Postpartum hemorrhage is the leading cause of maternal death worldwide, with an estimated mortality rate of 140 000 per year, or one maternal death every four minutes. PPH occurs in five per cent of all deliveries and is responsible for a major part of maternal mortality. The majority of these deaths occur within four hours of delivery, which indicates that they are a consequence of the third stage of labour. Nonfatal PPH results in further interventions, such as uterine exploration, evacuation or surgical procedures. Other implications include: iron deficiency anemia, exposure to blood products, coagulopathy, and organ damage with associated hypotension and shock which has the potential to jeopardize future fertility (Leduc, et. al, 2009).

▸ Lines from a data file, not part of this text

/-- The chunk a gate has reached is read from its log (R291). While its pseudo-channel is being spared the read waits; one that cannot be read ends the log (R90, R91; DESIGN CHOICE, log 92). -/
def State.loadChunk (s : State) (d : Nat) (g : UnitLog) : UnitLog :=
  let at_ := g.area d + 64 + 8 * g.c
  if g.total ≤ g.c then g
  else if s.lostAt at_ then { g with total := g.c, stale := false }
  else if (s.sparedUntil at_).isSome then { g with stale := true }
  else
    let w := s.dwordAt at_
    { g with count := w / 2 ^ 32, source := w % 2 ^ 32, stale := false }

/-- A gate that waits for its chunk reads it as soon as it can. -/
def State.gateTick (s : State) : State :=
  if s.units.any fun u => u.logs.any fun g => g.stale then
    { s with units := s.units.map fun u => { u with logs := u.logs.map fun g => if g.stale then s.loadChunk u.die g else g } }
  else s

/-- An operation is taken by the unit: it is logged, if it arrived after the unit had started (R457), or it uses up the gate's chunk (R290, R291). -/
def State.takeLog (s : State) (d : Nat) (r : UnitReq) : State :=
  match (s.unit d).logOf r with
  | none => s
  | some g =>
    if g.gate then
      let g' := if g.count ≤ 1 then s.loadChunk d { g with c := g.c + 1, count := 0 } else { g with count := g.count - 1 }
      s.onUnit d fun u => u.putLog g'
    else if g.ovf || decide (r.arrive ≤ g.begun) then s
    else
      let extend := g.c ≠ 0 ∧ g.source = r.rank ∧ g.count < 2 ^ 32 - 1
      if !extend ∧ g.capacity ≤ g.c then
        { s.onUnit d fun u => u.putLog { g with ovf := true } with cnt := { s.cnt with logovf := s.cnt.logovf + 1 } }
      else
        let g' : UnitLog := if extend then { g with count := g.count + 1 } else { g with c := g.c + 1, count := 1, source := r.rank }
        (s.gWrite (g'.area d + 64 + 8 * (g'.c - 1)) (natLe (g'.count * 2 ^ 32 + g'.source) 8)).onUnit d fun u => u.putLog g'

/-- The gate diverges for a request (R291). -/
def State.diverge (s : State) (d : Nat) (r : UnitReq) : State :=
  let c := match (s.unit d).logOf r with | some g => g.c | none => 0
  let s := s.onUnit d fun u =>
    match u.logOf r with
    | some g => u.putLog { g with div := true }
    | none => u
  let s := { s with cnt := { s.cnt with divs := s.cnt.divs + 1 } }
  match r.src with
  | .tile a id _ =>
    (match s.op? a id with
     | some o => s.engineFault a o .orderDivergence (busBits o.a 54 0) c
     | none => s)
  | .host _ | .peer _ _ => s

/-! ## Performing a request -/

/-- Ticks of the unit are used up. -/
def State.unitBusy (s : State) (d extra : Nat) : State := s.onUnit d fun u => { u with free := s.tick + 1 + extra }

/-- A unit has performed one more operation (R461). -/
def State.countAtom (s : State) : State := { s with cnt := { s.cnt with atom := s.cnt.atom + 1 } }

/-- An operation has been performed in a tick of the unit, and some more. -/
def State.unitDone (s : State) (d extra : Nat) : State := (s.unitBusy d extra).countAtom

/-- Bytes of an atomic's operand. -/
def DlOp.size (o : DlOp) : Nat := 2 ^ busBits o.a 58 56

/-- Bits(a, 59, 59): natural, or relative (R280, R352). -/
def DlOp.bit59 (o : DlOp) : Bool := o.a.getLsbD 59

def kindIsHost (pa : Nat) : Bool := kindOf pa == 2

/-- A `dm` atomic at its unit (R286, R287). -/
def State.unitAtom (s : State) (d a : Nat) (o : DlOp) (pa : Nat) (isCas : Bool) (f : AtomFn) : State :=
  let n := o.size
  let old := leNat (s.gRead pa n)
  let b := busBits o.b (8 * n - 1) 0
  let c := busBits o.c (8 * n - 1) 0
  let ok := !isCas || old == b
  let new := if isCas then c else atomNew f o.bit59 n old b
  let s := if ok then s.gWrite pa (natLe new n) else s
  let s := if ok then s.onTile a fun t => t.addRec o 0 pa (natLe new n) else s
  let nh : Bool := kindIsHost pa && !(isCas || f == .add || f == .swp)
  let x : Bus :=
    if !isCas && !o.bit59 && (f == .min || f == .max) then (BitVec.ofInt 64 (signExt old (8 * n))).setWidth 512
    else BitVec.ofNat 512 old
  let st : Dword := BitVec.ofNat 64 (o.refBits + nh.toNat * 2 + ok.toNat)
  let s := { s with cnt := { s.cnt with gbytes := s.cnt.gbytes + BitVec.ofNat 64 n } }
  (s.perform a o { x := some x, s := st }).unitDone d 0

/-- The status word of `sy` (Table 15.3). -/
def syStatus (o : DlOp) (ph none_ nh ok : Bool) : Dword :=
  BitVec.ofNat 64 (o.refBits + ph.toNat * 8 + none_.toNat * 4 + nh.toNat * 2 + ok.toNat)

/-- A watching request whose condition holds is answered (R354). -/
def State.answerSync (s : State) (a : Nat) (o : DlOp) (pa x : Nat) (ph : Bool) (new : Option Nat) : State :=
  let s := match new with
    | some v => s.onTile a fun t => t.addRec o 0 pa (natLe v 8)
    | none => s
  let r : Res := { x := if o.wx then some (BitVec.ofNat 512 x) else none, s := syStatus o ph false (kindIsHost pa) true }
  s.perform a o r

/-- Bytes in a request on memory. -/
def reqSize : MemReq → Nat
  | .read n => n
  | .write bs => bs.length
  | .fetchAdd n _ | .swap n _ | .cas n _ _ | .alu _ _ n _ => n
  | .sync _ _ => 8

/-- Does a request read its bytes? -/
def reqReads : MemReq → Bool
  | .write _ => false
  | .sync op _ => op != 4
  | .read _ | .fetchAdd _ _ | .swap _ _ | .cas _ _ _ | .alu _ _ _ _ => true

/-- Steps 5 and 7 of Table 12.4 for a request at its home that no translation comes with, of the host, of a peer or on a watch list (R90, R91, R390): a refusal with a hint, or the unit of a DATA_UNCORRECTABLE. -/
def State.reqCheck (s : State) (home pa : Nat) (req : MemReq) : AtHome :=
  let n := match req with
    | .sync op v => s.syncBytes pa op v
    | .read _ | .write _ | .fetchAdd _ _ | .swap _ _ | .cas _ _ _ | .alu _ _ _ _ => reqSize req
  match (wordsIn pa n).findSome? s.sparedUntil with
  | some u => .refuse (hintOf u s.tick)
  | none =>
    match s.homeBad pa n home (reqReads req) with
    | some u => .fault .dataUncorrectable u
    | none => .ok

/-- A watching request looks at its object: what it finds at its home (R90, R91), else the outcome of its operation (R354). -/
def State.watchLook (s : State) (d pa op v : Nat) : SyncOut :=
  match s.reqCheck d pa (.sync op v) with
  | .refuse _ => .wait
  | .fault c det => .fault c det
  | .ok => s.syncOp pa op v

/-- One look at a watch entry: answered and removed when its condition holds (R354). -/
def State.watchCheck (s : State) (d : Nat) (e : Nat × Nat × UnitReq) : State :=
  let drop (s : State) : State := s.onUnit d fun u => { u with watch := u.watch.filter fun x => x.1 ≠ e.1 }
  let r := e.2.2
  match r.src with
  | .tile a id _ =>
    (match s.op? a id with
     | none => drop s
     | some o =>
       match s.watchLook d r.pa (syncCode o.bit59 o.kind) (busBits o.b 63 0) with
       | .done s' x _ _ => ((drop s').answerSync a o r.pa x false none).countAtom
       | .wait => s.onUnit d fun u =>
           { u with watch := u.watch.map fun x => if x.1 = e.1 then (x.1, s.tick, r) else x }
       | .fault c det => (drop s).engineFault a o c (busBits o.a 54 0) det)
  | .peer m n =>
    (match r.req with
     | .sync op v =>
       (match s.watchLook d r.pa op v with
        | .done s' x ph _ => ((drop s').eutasSend m (.answer n x 0 0 ph) none).countAtom
        | .wait => s
        | .fault c det => (drop s).eutasSend m (.answer n 0 c.code det false) none)
     | .read _ | .write _ | .fetchAdd _ _ | .swap _ _ | .cas _ _ _ | .alu _ _ _ _ => drop s)
  | .host _ => drop s

/-- Every watch entry of the unit on a word is checked when the unit writes in its 16 bytes (R354). -/
def State.watchAll (s : State) (d pa : Nat) : State :=
  ((s.unit d).watch.filter fun e => e.2.2.pa / 16 = pa / 16).foldl (fun s e => s.watchCheck d e) s

/-- A request whose condition does not hold takes an entry of the watch list; it is looked at again within 1,700 ticks (R354). -/
def State.watchAdd (s : State) (d : Nat) (r : UnitReq) : State :=
  let n := (s.unit d).nextEntry
  let s := s.onUnit d fun u => { u with watch := u.watch ++ [(n, s.tick, r)], nextEntry := n + 1 }
  s.sched 1 (some 1699) .watchRecheck { die := d, entry := n }

/-- A `sy` operation at its unit (R352 to R359). -/
def State.unitSync (s : State) (d a : Nat) (o : DlOp) (r : UnitReq) : State :=
  match s.syncOp r.pa (syncCode o.bit59 o.kind) (busBits o.b 63 0) with
  | .done s' x ph new =>
    let n := leNat (s.gRead r.pa 4)
    ((s'.answerSync a o r.pa x ph new).unitDone d (if ph then (n + 63) / 64 else 0)).watchAll d r.pa
  | .wait => (s.watchAdd d r).unitBusy d 0
  | .fault c det => (s.engineFault a o c (busBits o.a 54 0) det).unitBusy d 0

/-- Does the watch list of a unit have no room for a wait whose condition does not hold (R354)? -/
def State.watchFull (s : State) (d pa op v : Nat) : Bool :=
  decide (4096 ≤ (s.unit d).watch.length) &&
    (match s.syncOp pa op v with
     | .wait => true
     | .done _ _ _ _ | .fault _ _ => false)

/-- The request that an operation becomes on a peer page (R287, R352). -/
def DlOp.peerReq (o : DlOp) : MemReq :=
  let n := o.size
  let v := busBits o.b (8 * n - 1) 0
  match o.kind with
  | .gatom .add _ => .fetchAdd n v
  | .gatom .swp _ => .swap n v
  | .gatom f _ => .alu f o.bit59 n v
  | .gcas _ => .cas n v (busBits o.c (8 * n - 1) 0)
  | k => .sync (syncCode o.bit59 k) (busBits o.b 63 0)

/-- The request of a tile is performed by the unit, or sent to the peer's unit. -/
def State.unitTile (s : State) (d a : Nat) (o : DlOp) (r : UnitReq) : State :=
  match regionOf r.pa with
  | .peer w =>
    let m := (s.peerOf w).getD 0
    (s.eutasSend m (.request (r.pa % 2 ^ 41) o.peerReq) (some (.op a o.id))).unitBusy d 0
  | .hbm _ | .cxl _ | .notify | .request | .host | .reserved =>
    match o.kind with
    | .gatom f _ => (s.unitAtom d a o r.pa false f).watchAll d r.pa
    | .gcas _ => (s.unitAtom d a o r.pa true .swp).watchAll d r.pa
    | _ => s.unitSync d a o r

/-- Outcome of a host's or a peer's request on memory: the bytes it returns, and memory after it. -/
def State.memReq (s : State) (pa : Nat) (req : MemReq) : List Byte × State :=
  let rmw (n new old : Nat) : List Byte × State := (natLe old n, s.gWrite pa (natLe new n))
  match req with
  | .read n => (s.gRead pa n, s)
  | .write bs => ([], s.gWrite pa bs)
  | .fetchAdd n v => let old := leNat (s.gRead pa n); rmw n (atomNew .add true n old v) old
  | .swap n v => rmw n v (leNat (s.gRead pa n))
  | .cas n e v => let old := leNat (s.gRead pa n); if old = e then rmw n v old else (natLe old n, s)
  | .alu f nat n v => let old := leNat (s.gRead pa n); rmw n (atomNew f nat n old v) old
  | .sync _ _ => ([], s)

/-- The die whose unit has an operation of a tile at its input. -/
def State.unitOf (s : State) (a id : Nat) : Option Nat :=
  (s.units.find? fun u => u.inq.any fun r =>
    match r.src with | .tile b n _ => b == a && n == id | .host _ | .peer _ _ => false).map (·.die)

Despite the use of uterotonics and active management of third stage of labour to prevent PPH, increases in PPH rates have been reported from high income countries, including Canada, the United States, the United Kingdom and Australia. Rates of severe PPH and of transfusion for treatment also appear to be rising. Rates of postpartum hemorrhage and severe postpartum hemorrhage continued to increase in Canada between 2003 and 2010 [from 3.9 per cent in 2003 to 5.0 per cent in 2010] and occurred in most provinces and territories. The increase could not be explained by maternal, fetal, or obstetric factors. Routine audits of severe postpartum hemorrhage are recommended for ensuring optimal management and patient safety (Mehrabadi et al., 2014).
To prevent obstetrical hemorrhage from the pelvic area, genital tract, or perineum following vaginal delivery and from surgical incision after an instrument-assisted delivery or Caesarean section.